Copy verbatim the block of lines in the entries below whose first line contains "if flag = 0 then some (n, q)" and whose last line contains "not 0 (R196, R198). -/". Leave out all other lines.

> _Materials provided_:
★ ★ ★ ★ ★ ★ ★

/-- Pass 1 of R152: `m[i]`. -/
def idctPass1 (wrap : Bool) (c : Nat → Int) (i : Nat) : Int :=
  let k := i % 4
  let a := c k + c (8 + k)
  let b := c k - c (8 + k)
  let cc := c2 (c (4 + k)) - c1 (c (12 + k))
  let d := c1 (c (4 + k)) + c2 (c (12 + k))
  w16 wrap (match i / 4 with
    | 0 => a + d
    | 1 => b + cc
    | 2 => b - cc
    | _ => a - d)

/-- `IdctCore` (R152): `o[i]`. -/
def idct (wrap : Bool) (c : Nat → Int) (i : Nat) : Int :=
  let m := idctPass1 wrap c
  let r := i / 4
  let a := m (4 * r) + m (4 * r + 2)
  let b := m (4 * r) - m (4 * r + 2)
  let cc := c2 (m (4 * r + 1)) - c1 (m (4 * r + 3))
  let d := c1 (m (4 * r + 1)) + c2 (m (4 * r + 3))
  w16 wrap ((match i % 4 with
    | 0 => a + d + 4
    | 1 => b + cc + 4
    | 2 => b - cc + 4
    | _ => a - d + 4) / 8)

/-- Pass 1 of R155: `m[i]`. -/
def iwhtPass1 (wrap : Bool) (c : Nat → Int) (i : Nat) : Int :=
  let k := i % 4
  let a := c k + c (12 + k)
  let b := c (4 + k) + c (8 + k)
  let cc := c (4 + k) - c (8 + k)
  let d := c k - c (12 + k)
  w16 wrap (match i / 4 with
    | 0 => a + b
    | 1 => cc + d
    | 2 => a - b
    | _ => d - cc)

/-- `IwhtCore` (R155): `o[i]`. -/
def iwht (wrap : Bool) (c : Nat → Int) (i : Nat) : Int :=
  let m := iwhtPass1 wrap c
  let r := i / 4
  let a := m (4 * r) + m (4 * r + 3)
  let b := m (4 * r + 1) + m (4 * r + 2)
  let cc := m (4 * r + 1) - m (4 * r + 2)
  let d := m (4 * r) - m (4 * r + 3)
  w16 wrap ((match i % 4 with
    | 0 => a + b + 3
    | 1 => cc + d + 3
    | 2 => a - b + 3
    | _ => d - cc + 3) / 8)

/-- Coefficient `i` as the command finds it (R150): two bytes, little-endian, two's complement. -/
def coef (s : State) (i : Nat) : Int :=
  let a := s.xf.coefAddr.toNat + 2 * i
  let v : Int := (memByte s.mem a).toNat + 256 * (memByte s.mem (a + 1)).toNat
  if v < 32768 then v else v - 65536

/-- `clamp255` (00_scope.md R9). -/
def clamp (v : Int) : Int := min (max v 0) 255

/-- The low and the high byte of `v` modulo 2^16. -/
def loByte (v : Int) : Byte := BitVec.ofInt 8 v
/-- See `loByte`. -/
def hiByte (v : Int) : Byte := BitVec.ofInt 8 (v / 256)

/-- The byte at `a` after residuals `o` are added with saturation to the pixels in raster order (R153). -/
def addedByte (s : State) (o : Nat → Int) (a : Nat) : Byte :=
  (List.range 16).foldl
    (fun b i =>
      if a = s.xf.pixAddr.toNat + i / 4 * s.xf.pixStride.toNat + i % 4 then BitVec.ofInt 8 (clamp (b.toNat + o i)) else b)
    (memByte s.mem a)

/-- The byte at `a` after the halfwords `o` are stored at `addr`, index 0 first (R154, R156). -/
def storedByte (m : Memory) (addr : Nat → Nat) (o : Nat → Int) (a : Nat) : Byte :=
  (List.range 16).foldl
    (fun b i => if a = addr i then loByte (o i) else if a = addr i + 1 then hiByte (o i) else b) (memByte m a)

/-! ### Colour conversion (44_color_convert.md) -/

/-- `Chroma` (R171) of the plane at `base`. -/
def chroma (v : CvRegs) (m : Memory) (base x y : Nat) : Nat :=
  let p := fun i j => (memByte m (base + j * v.uvStride.toNat + i)).toNat
  let cw := (v.width.toNat + 1) / 2
  let ch := (v.height.toNat + 1) / 2
  if v.nearest then p (x / 2) (y / 2)
  else
    let i1 := min (x / 2 + x % 2) (cw - 1)
    let j1 := min (y / 2 + y % 2) (ch - 1)
    (p (x / 2) (y / 2) + p i1 (y / 2) + p (x / 2) j1 + p i1 j1 + 2) / 4

/-- `Convert` (R172) and alpha (R174) of pixel (x, y), read from `m`: channel `k` of R, G, B, A. -/
def rgba (v : CvRegs) (m : Memory) (x y k : Nat) : Byte :=
  let c : Int := (memByte m (v.yAddr.toNat + y * v.yStride.toNat + x)).toNat - v.yoff.toNat
  let d : Int := (chroma v m v.uAddr.toNat x y : Int) - 128
  let e : Int := (chroma v m v.vAddr.toNat x y : Int) - 128
  let out := fun sum : Int => BitVec.ofInt 8 (clamp ((sum + v.rnd.toInt) / 2 ^ v.shift.toNat))
  match k with
  | 0 => out (v.ky.toInt * c + v.krv.toInt * e)
  | 1 => out (v.ky.toInt * c + v.kgu.toInt * d + v.kgv.toInt * e)
  | 2 => out (v.ky.toInt * c + v.kbu.toInt * d)
  | _ => 255#8

/-- The address of channel 0 of output pixel (x, y) (R170). -/
def dstAt (v : CvRegs) (x y : Nat) : Nat := v.dstAddr.toNat + y * v.dstStride.toNat + 4 * x

/-- Address `a` is a sample CV_CONVERT may read (R170). -/
def IsSample (v : CvRegs) (a : Nat) : Prop :=
  (∃ y < v.height.toNat, ∃ x < v.width.toNat, a = v.yAddr.toNat + y * v.yStride.toNat + x) ∨
    (∃ j < (v.height.toNat + 1) / 2, ∃ i < (v.width.toNat + 1) / 2,
      a = v.uAddr.toNat + j * v.uvStride.toNat + i ∨ a = v.vAddr.toNat + j * v.uvStride.toNat + i)

/-- The output lies apart from every sample, and its rows lie apart from each other. -/
structure CvApart (s : State) : Prop where
  samples : ∀ a, IsSample s.cv a → ¬ StoresTo s a .cvConvert
  rows    : s.cv.height = 1 ∨ 4 * s.cv.width.toNat ≤ s.cv.dstStride.toNat

/-- The pixels of an image of `w` by `h` in raster order. -/
def raster (w h : Nat) : List (Nat × Nat) := (List.range h).flatMap fun y => (List.range w).map fun x => (x, y)

/-! ### Huffman (45_huffman.md) -/

/-- The conditions of R190 on a length list. -/
abbrev ValidLens (l : List Nat) : Prop :=
  (∀ x ∈ l, x ≤ 15) ∧ (∃ x ∈ l, x ≠ 0) ∧
    ((l.filter (fun x => x != 0)).length = 1 ∨
      ((l.filter (fun x => x != 0)).map (fun x => 2 ^ (15 - x))).sum = 2 ^ 15)

/-- The lengths HF_BUILD reads (R186). -/
def lensAt (m : Memory) (a n : Nat) : List Nat := (List.range n).map fun i => (memByte m (a + i)).toNat

/-- `l` is the single-symbol code of `y` (R190 (3)). -/
def OnlySymbol (l : List Nat) (y : Nat) : Prop := ∀ j, l.getD j 0 ≠ 0 ↔ j = y

/-- At least two symbols occur. -/
def ManySymbols (l : List Nat) : Prop := ∃ j k, j ≠ k ∧ l.getD j 0 ≠ 0 ∧ l.getD k 0 ≠ 0

/-- The next `n` bits of the stream number `v` are the code of symbol `y`, its most significant bit first (R191). -/
abbrev CodeAhead (l : List Nat) (y n v : Nat) : Prop :=
  ∀ j < n, v / 2 ^ j % 2 = codeOf l y / 2 ^ (n - 1 - j) % 2

/-- Symbol `y` occurs and its code is next in the stream number `v`. -/
def codeHere (l : List Nat) (v y : Nat) : Bool := decide (0 < l.getD y 0 ∧ CodeAhead l y (l.getD y 0) v)

/-- `HfDecode` of the code `l` at `q` (R192): the only symbol, from no bits; else the symbol whose code stands there, found
by looking 15 bits ahead; none where the stream ends inside the code. -/
def symbolAt (l : List Nat) (v : Src) (q : Place) : Option (Nat × Place) :=
  if (l.filter (fun x => x != 0)).length = 1 then (l.findIdx? (fun x => x != 0)).map fun y => (y, q)
  else
    ((List.range l.length).find? (codeHere l (v.num / 2 ^ q.pos))).bind fun y =>
      if q.pos + l.getD y 0 ≤ v.len then some (y, ⟨q.pos + l.getD y 0, max q.reach (q.pos + 15)⟩) else none

/-- The order of the code-length code's lengths (R196). -/
def lengthOrder : List Nat := [17, 18] ++ List.range 6 ++ [16] ++ (List.range 10).map (· + 6)

/-- The lengths of the code-length code, of 3 bits each, for the symbols listed (R198). -/
def clLensAt (v : Src) : List Nat → List Nat → Place → Option (List Nat × Place)
  | [], cl, q => some (cl, q)
  | y :: ys, cl, q => (bitsAt v 3 q).bind fun (x, q) => clLensAt v ys (cl.set y x) q

/-- The limit on the code-length symbols of a list of `n` lengths (R198). -/
def limitAt (v : Src) (n : Nat) (q : Place) : Option (Nat × Place) :=
  (bitsAt v 1 q).bind fun (flag, q) =>
    if flag = 0 then some (n, q)
    else
      (bitsAt v 3 q).bind fun (sel, q) =>
        (bitsAt v (2 + 2 * sel) q).bind fun (x, q) => if 2 + x ≤ n then some (2 + x, q) else none

/-- The lengths that at most `k` code-length symbols add to the lengths `l` of a list of `n`, `prev` the last one that is
not 0 (R196, R198). -/
def lengthsAt (cl : List Nat) (v : Src) (n : Nat) : Nat → List Nat → Nat → Place → Option (List Nat × Place)
  | 0, l, _, q => some (l, q)
  | k + 1, l, prev, q =>
    if n ≤ l.length then some (l, q)
    else
      (symbolAt cl v q).bind fun (c, q) =>
        if c < 16 then lengthsAt cl v n k (l ++ [c]) (if c = 0 then prev else c) q
        else
          (bitsAt v (if c = 16 then 2 else if c = 17 then 3 else 7) q).bind fun (x, q) =>
            let rep := x + if c < 18 then 3 else 11
            if l.length + rep ≤ n then
              lengthsAt cl v n k (l ++ List.replicate rep (if c = 16 then prev else 0)) prev q
            else none

/-- A normal list of `n` lengths after its flag (R198): the lengths, those not reached 0, and the code-length code; none
where R198 raises `InvalidData`. -/
def normalAt (v : Src) (n : Nat) (q : Place) : Option (List Nat × List Nat × Place) :=
  (bitsAt v 4 q).bind fun (ncl, q) =>
    (clLensAt v (lengthOrder.take (ncl + 4)) (List.replicate 19 0) q).bind fun (cl, q) =>
      if ValidLens cl then
        (limitAt v n q).bind fun (limit, q) =>
          (lengthsAt cl v n limit [] 8 q).map fun (l, q) => (l ++ List.replicate (n - l.length) 0, cl, q)
      else none

/-! ### Pixels (46_lz77_pixel.md) -/

/-- Slot `t` of `s` holds the single-symbol code of `y`. -/
def SingleIn (s : State) (t y : Nat) : Prop := ∃ l, s.slot t = some l ∧ OnlySymbol l y

/-- The huffman-image word of the block of pixel (x, y) (R218). -/
def himgWord (s : State) (x y : Nat) : Word :=
  let hb := s.px.hbits.toNat
  let hw := (s.px.width.toNat + 2 ^ hb - 1) / 2 ^ hb
  memWord s.mem (s.px.himgAddr.toNat + 4 * (y / 2 ^ hb * hw + x / 2 ^ hb))

/-- The group of pixel `pos` (R218). -/
def groupAt (s : State) (pos : Nat) : Nat :=
  if s.px.hen then (himgWord s (pos % s.px.width.toNat) (pos / s.px.width.toNat)).toNat / 2 ^ 8 % 256 else 0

★ ★ ★ ★ ★ ★ ★

> _Result of this task_:
    if flag = 0 then some (n, q)
    else
      (bitsAt v 3 q).bind fun (sel, q) =>
        (bitsAt v (2 + 2 * sel) q).bind fun (x, q) => if 2 + x ≤ n then some (2 + x, q) else none

/-- The lengths that at most `k` code-length symbols add to the lengths `l` of a list of `n`, `prev` the last one that is
not 0 (R196, R198). -/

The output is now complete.